Engineering the I/O port

Using computational materials science, we can engineer the charge port interface to improve the corrosion resistance of smartphone connectors. Gold and nickel both readily electrochemically dissolve in salt water at the voltages typical of mobile phone charging. By engineering a stack of coatings on the charging interface, we can tailor the corrosion resistance performance to optimize it for durability and cost. Some of the best-plated stacks in smartphones today start with corrosion resistant alloys made up of a layer of smoothing copper, then add a hard, durable, and corrosion-resistant layer of nanocrystalline nickel-tungsten, followed by layers of palladium and a top coat of platinum or rhodium.

The top coats of platinum and rhodium are particularly adept at splitting water into its elemental components of hydrogen and oxygen when exposed to water under an electrochemical electrical bias. As such, during a charge event, the applied voltage in the charger acts to split the water into its gaseous components, which quickly and harmlessly emanate from the interface. The nanocrystalline nickel layer supports the precious metals during the mechanical challenge of multiple mate/unmate cycles.

The need for a strong and durable underlayer became more evident as we partnered with phone OEMs to create new test methods for this emerging technology. While exposure to sweat as a corrosive media was a suitable and realistic accelerant, we also need to incorporate the impact that mechanical mating would have on the contact interface. The electrical contacts in the charge port can be as thin as knife blades and scrape across each other during each mating cycle. This action can scratch and damage the thin coatings used to protect the delicate contacts.
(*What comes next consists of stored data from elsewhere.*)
/-- R124: in VM mode REI never completes: the popped PSL is compared with VMPSL (log 44), and what is allowed takes the
VM-emulation trap, which ends the run (log 10); what is not raises a reserved operand fault. It is raised with
everything as before the instruction but the mark that an REI is owed, which an REI that faults removes by the model's
choice (log 28). Log 43 for the layout of the popped longword. -/
def Obligations.ReiInVmModeNeverCompletes : Prop :=
  ∀ (s : State) (newPc long newPsl : Word), memRead s s.sp = .ok newPc → memRead s (s.sp + 4) = .ok long →
    pslOfLong s.cfg long = newPsl → s.inVM = true →
    exec .rei s =
      if vmReiAllowed s.cfg s.vmpsl newPsl then .fault (.exception .vmEmulationTrap s.pc)
      else raise (reiBegun s) .reservedOperandFault

/-- R122, R68, R142 (T34): a memory-management fault on either pop of an REI or an SVPCTX is raised with SP, PC, PSL,
memory and everything else as before the instruction (but, for REI, the mark that an REI is owed, log 28). That SVPCTX
makes its pops before it checks that its PCB is memory is the model's choice (log 47). -/
def Obligations.PopFaultRestoresState : Prop :=
  ∀ (s : State) (e : Exc),
    memRead s s.sp = .error (.exc e) ∨
      (∃ newPc, memRead s s.sp = .ok newPc ∧ memRead s (s.sp + 4) = .error (.exc e)) →
    exec .rei s = raise (reiBegun s) e ∧
      (s.privileged → s.pcbb.extractLsb' 0 2 = 0 → exec .svpctx s = raise s e)

/-- R123 conditions 1, 2, 7, the default of `ReiAllowed` (log 44), R230: an REI that completes gains no privilege, does
not raise IPL, and does not enter the interrupt stack. That an REI with PSL<TP> set completes is the model's choice (log
24). -/
def Obligations.ReiNeverGainsPrivilege : Prop :=
  ∀ (s t : State), s.cfg.reiTable = [] → exec .rei s = .next t →
    tookException (reiBegun s) t ∨
      (s.mode.toNat ≤ t.mode.toNat ∧ (pslIpl t.psl).toNat ≤ (pslIpl s.psl).toNat ∧
        (pslIs t.psl = true → pslIs s.psl = true))

/-- R120, R130: what an REI that completes leaves unchanged. That one with PSL<TP> set completes is the model's choice
(log 24). -/
def Obligations.ReiFrame : Prop :=
  ∀ (s t : State), exec .rei s = .next t →
    tookException (reiBegun s) t ∨
      (t.cfg = s.cfg ∧ (∀ q, q ≠ regSP → q ≠ regPC → getReg t q = getReg s q) ∧ sameProcessorRegisters s t ∧
        sameVectorState s t ∧ t.inSwitchWindow = s.inSwitchWindow ∧ t.loadedPcb = s.loadedPcb ∧
        t.tbEvents = s.tbEvents ∧ sameMemory s t)

/-! ## LDPCTX -/

/-- R131, R133, R134, R136, R139, R35: from the interrupt stack in kernel mode, with a valid PCB in memory and a kernel
stack that can be written, LDPCTX loads the process's context and leaves execution on its kernel stack. Logs 22 for the
recorded flush, 28 for the mark, 30 for the stack pointers of a PCB already loaded, 42 for the layout and the width of
ASN, 44 for the predicate, 47 for the order of the push and the read of PC. -/
def Obligations.LdpctxLoadsProcessContext : Prop :=
  ∀ (s s2 s3 : State), s.privileged → s.pcbb.extractLsb' 0 2 = 0 →
    requirePhys s.cfg (pcbAddrs s) = .ok () → pcbValid s = true → pslIs s.psl = true →
    push (toKernelStack (ldpctxLoad s)) (pcbRead s s.cfg.pcb.psl) = .ok s2 →
    push s2 (pcbRead s2 s.cfg.pcb.pc) = .ok s3 →
    ∃ t, exec .ldpctx s = .next t ∧
      (∀ r (h : r < 14), getReg t ⟨r, by omega⟩ = pcbRead s s.cfg.pcb.gpr[r]) ∧
      t.spSlot = s.cfg.pcb.sp.map (pcbRead s) ∧
      t.map.p0br = pcbRead s s.cfg.pcb.p0br ∧
      t.map.p0lr = ((pcbRead s s.cfg.pcb.p0lr).extractLsb' 0 22).setWidth 32 ∧
      t.map.p1br = pcbRead s s.cfg.pcb.p1br ∧
      t.map.p1lr = ((pcbRead s s.cfg.pcb.p1lr).extractLsb' 0 22).setWidth 32 ∧
      t.astlvl = (pcbRead s s.cfg.pcb.astlvl.offset).extractLsb' s.cfg.pcb.astlvl.low 3 ∧
      t.pme = (pcbRead s s.cfg.pcb.pme.offset).getLsbD s.cfg.pcb.pme.low ∧
      t.asn = (if s.cfg.hasASN then cutTo s.cfg.asnWidth (pcbRead s s.cfg.pcb.asn) else s.asn) ∧
      t.isp = s.sp ∧ t.psl = pslWithIs s.psl false ∧ t.sp = pcbRead s s.cfg.pcb.sp[0] - 8 ∧ t.pc = s.pc + 1 ∧
      t.tbEvents = ldpctxFlush s t.asn ++ s.tbEvents ∧
      t.inSwitchWindow = false ∧ t.afterLdpctx = some (s.pc + 1) ∧ t.loadedPcb = some s.pcbb

/-- R136: the process's PSL and, on top of it, its PC are left on the kernel stack for the following REI. The PC is read
from the PCB after the PSL has been pushed (R131; log 47). Logs 30 and 42 for what is read from the PCB, 44 for the
predicate. -/
def Obligations.LdpctxStacksPslAndPc : Prop :=
  ∀ (s : State), s.privileged → s.pcbb.extractLsb' 0 2 = 0 → pcbValid s = true → pslIs s.psl = true →
    s.plainMemory → Memory.wf s.mem = true →
    ∃ t, exec .ldpctx s = .next t ∧ storedLong t.mem (t.sp + 4) = pcbRead s s.cfg.pcb.psl ∧
      storedLong t.mem t.sp =
        pcbRead { s with
            mem := Memory.writeAll s.mem (longAddrs (pcbRead s s.cfg.pcb.sp[0] - 4))
              (bytesOfLong (pcbRead s s.cfg.pcb.psl)) } s.cfg.pcb.pc

/-- R136, R133, R134, R139 with IS clear on entry, which the spec leaves open: the process's PSL and, on top of it, its
PC are left either below the reloaded kernel stack pointer or below the SP in use, IS stays clear, and the rest of the
context is loaded as from the interrupt stack. Log 25 for the choice between the two; logs 22 for the recorded flush, 28
for the mark, 30 for the stack pointers of a PCB already loaded, 42 for the layout and the width of ASN, 44 for the
predicate, 47 for the order of the push and the read of PC. -/
def Obligations.LdpctxWithInterruptStackClear : Prop :=
  ∀ (s : State), s.privileged → s.pcbb.extractLsb' 0 2 = 0 → pcbValid s = true → pslIs s.psl = false →
    s.plainMemory → Memory.wf s.mem = true →
    ∃ t sp, exec .ldpctx s = .next t ∧ (sp = pcbRead s s.cfg.pcb.sp[0] ∨ sp = s.sp) ∧ t.sp = sp - 8 ∧
      storedLong t.mem (t.sp + 4) = pcbRead s s.cfg.pcb.psl ∧
      storedLong t.mem t.sp =
        pcbRead { s with
            mem := Memory.writeAll s.mem (longAddrs (sp - 4)) (bytesOfLong (pcbRead s s.cfg.pcb.psl)) } s.cfg.pcb.pc ∧
      t.psl = s.psl ∧ t.isp = s.isp ∧ t.spSlot = s.cfg.pcb.sp.map (pcbRead s) ∧ t.map = pcbMap s ∧
      (∀ r (h : r < 14), getReg t ⟨r, by omega⟩ = pcbRead s s.cfg.pcb.gpr[r]) ∧ t.pc = s.pc + 1 ∧
      t.astlvl = (pcbRead s s.cfg.pcb.astlvl.offset).extractLsb' s.cfg.pcb.astlvl.low 3 ∧
      t.pme = (pcbRead s s.cfg.pcb.pme.offset).getLsbD s.cfg.pcb.pme.low ∧
      t.asn = (if s.cfg.hasASN then cutTo s.cfg.asnWidth (pcbRead s s.cfg.pcb.asn) else s.asn) ∧
      t.tbEvents = ldpctxFlush s t.asn ++ s.tbEvents ∧
      t.inSwitchWindow = false ∧ t.afterLdpctx = some (s.pc + 1) ∧ t.loadedPcb = some s.pcbb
Most consumer electronics companies now include both mechanical mating and electrochemical testing as part of the qualification protocol.

By leveraging knowledge of materials science and stack development for corrosion protection, Xtalic worked with the industry to create test standards and technology approaches for waterproof smartphones that reduce customer warranty returns and therefore lowering the overall cost to the consumer. As an engineer working on these devices, and more importantly, as a user of them, I am grateful for the improved durability that enables us to take our phones to the beach and charge them in less than half the time it used to take.